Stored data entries
------------------------------

@[simp] theorem opcodeOf_encodeS : opcodeOf (encodeS f3 rs1 rs2 imm) = 0b0100011#7 := by
  unfold opcodeOf field encodeS
  rw [BitVec.extractLsb'_append_eq_of_add_le (by decide), extract_whole]
@[simp] theorem func3Of_encodeS : func3Of (encodeS f3 rs1 rs2 imm) = f3 := by
  unfold func3Of field encodeS
  iterate 2 rw [BitVec.extractLsb'_append_eq_of_le (by decide)]
  rw [BitVec.extractLsb'_append_eq_of_add_le (by decide), extract_whole]
@[simp] theorem rs1Of_encodeS : rs1Of (encodeS f3 rs1 rs2 imm) = rs1 := by
  unfold rs1Of field encodeS
  iterate 3 rw [BitVec.extractLsb'_append_eq_of_le (by decide)]
  rw [BitVec.extractLsb'_append_eq_of_add_le (by decide), extract_whole, toFin_regBits]
@[simp] theorem rs2Of_encodeS : rs2Of (encodeS f3 rs1 rs2 imm) = rs2 := by
  unfold rs2Of field encodeS
  iterate 4 rw [BitVec.extractLsb'_append_eq_of_le (by decide)]
  rw [BitVec.extractLsb'_append_eq_of_add_le (by decide), extract_whole, toFin_regBits]
theorem immS_encodeS : immS (encodeS f3 rs1 rs2 imm) = (imm.extractLsb' 0 12).signExtend 32 := by
  unfold immS field encodeS field
  repeat (first
    | rw [BitVec.extractLsb'_append_eq_of_add_le (by decide)]
    | rw [BitVec.extractLsb'_append_eq_of_le (by decide)])
  repeat rw [extract_whole]
  rw [BitVec.extractLsb'_append_extractLsb'_eq_extractLsb' (by decide)]

@[simp] theorem opcodeOf_encodeB : opcodeOf (encodeB f3 rs1 rs2 imm) = 0b1100011#7 := by
  unfold opcodeOf field encodeB
  rw [BitVec.extractLsb'_append_eq_of_add_le (by decide), extract_whole]
@[simp] theorem func3Of_encodeB : func3Of (encodeB f3 rs1 rs2 imm) = f3 := by
  unfold func3Of field encodeB
  iterate 3 rw [BitVec.extractLsb'_append_eq_of_le (by decide)]
  rw [BitVec.extractLsb'_append_eq_of_add_le (by decide), extract_whole]
@[simp] theorem rs1Of_encodeB : rs1Of (encodeB f3 rs1 rs2 imm) = rs1 := by
  unfold rs1Of field encodeB
  iterate 4 rw [BitVec.extractLsb'_append_eq_of_le (by decide)]
  rw [BitVec.extractLsb'_append_eq_of_add_le (by decide), extract_whole, toFin_regBits]
@[simp] theorem rs2Of_encodeB : rs2Of (encodeB f3 rs1 rs2 imm) = rs2 := by
  unfold rs2Of field encodeB
  iterate 5 rw [BitVec.extractLsb'_append_eq_of_le (by decide)]
  rw [BitVec.extractLsb'_append_eq_of_add_le (by decide), extract_whole, toFin_regBits]
/-- The B immediate comes back whole when its bit 0 is 0. -/
theorem immB_encodeB (h : imm.extractLsb' 0 1 = 0#1) :
    immB (encodeB f3 rs1 rs2 imm) = (imm.extractLsb' 0 13).signExtend 32 := by
  unfold immB field encodeB field
  repeat (first
    | rw [BitVec.extractLsb'_append_eq_of_add_le (by decide)]
    | rw [BitVec.extractLsb'_append_eq_of_le (by decide)])
  repeat rw [extract_extract _ _ _ _ _ (by decide)]
  rw [← h]
  repeat rw [BitVec.extractLsb'_append_extractLsb'_eq_extractLsb' (by decide)]

@[simp] theorem opcodeOf_encodeU : opcodeOf (encodeU op rd imm) = op := by
  unfold opcodeOf field encodeU
  rw [BitVec.extractLsb'_append_eq_of_add_le (by decide), extract_whole]
@[simp] theorem rdOf_encodeU : rdOf (encodeU op rd imm) = rd := by
  unfold rdOf field encodeU
  rw [BitVec.extractLsb'_append_eq_of_le (by decide),
    BitVec.extractLsb'_append_eq_of_add_le (by decide), extract_whole, toFin_regBits]
/-- The U immediate comes back whole when its low twelve bits are 0. -/
theorem immU_encodeU (h : imm.extractLsb' 0 12 = 0#12) : immU (encodeU op rd imm) = imm := by
  unfold immU field encodeU field
  iterate 2 rw [BitVec.extractLsb'_append_eq_of_le (by decide)]
  rw [extract_extract _ _ _ _ _ (by decide), ← h,
    BitVec.extractLsb'_append_extractLsb'_eq_extractLsb' (by decide)]
  exact extract_whole imm

@[simp] theorem opcodeOf_encodeJ : opcodeOf (encodeJ rd imm) = 0b1101111#7 := by
  unfold opcodeOf field encodeJ
  rw [BitVec.extractLsb'_append_eq_of_add_le (by decide), extract_whole]
@[simp] theorem rdOf_encodeJ : rdOf (encodeJ rd imm) = rd := by
  unfold rdOf field encodeJ
  rw [BitVec.extractLsb'_append_eq_of_le (by decide),
    BitVec.extractLsb'_append_eq_of_add_le (by decide), extract_whole, toFin_regBits]
/-- The J immediate comes back whole when its bit 0 is 0. -/
theorem immJ_encodeJ (h : imm.extractLsb' 0 1 = 0#1) :
    immJ (encodeJ rd imm) = (imm.extractLsb' 0 21).signExtend 32 := by
  unfold immJ field encodeJ field
  repeat (first
    | rw [BitVec.extractLsb'_append_eq_of_add_le (by decide)]
    | rw [BitVec.extractLsb'_append_eq_of_le (by decide)])
  repeat rw [extract_extract _ _ _ _ _ (by decide)]
  rw [← h]
  repeat rw [BitVec.extractLsb'_append_extractLsb'_eq_extractLsb' (by decide)]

------------------------------

# [How to complete this task]
Write down every line of the data above that includes the string "encodeS".

# [Finished task]
@[simp] theorem opcodeOf_encodeS : opcodeOf (encodeS f3 rs1 rs2 imm) = 0b0100011#7 := by
  unfold opcodeOf field encodeS
@[simp] theorem func3Of_encodeS : func3Of (encodeS f3 rs1 rs2 imm) = f3 := by
  unfold func3Of field encodeS
@[simp] theorem rs1Of_encodeS : rs1Of (encodeS f3 rs1 rs2 imm) = rs1 := by
  unfold rs1Of field encodeS
@[simp] theorem rs2Of_encodeS : rs2Of (encodeS f3 rs1 rs2 imm) = rs2 := by
  unfold rs2Of field encodeS
theorem immS_encodeS : immS (encodeS f3 rs1 rs2 imm) = (imm.extractLsb' 0 12).signExtend 32 := by
  unfold immS field encodeS field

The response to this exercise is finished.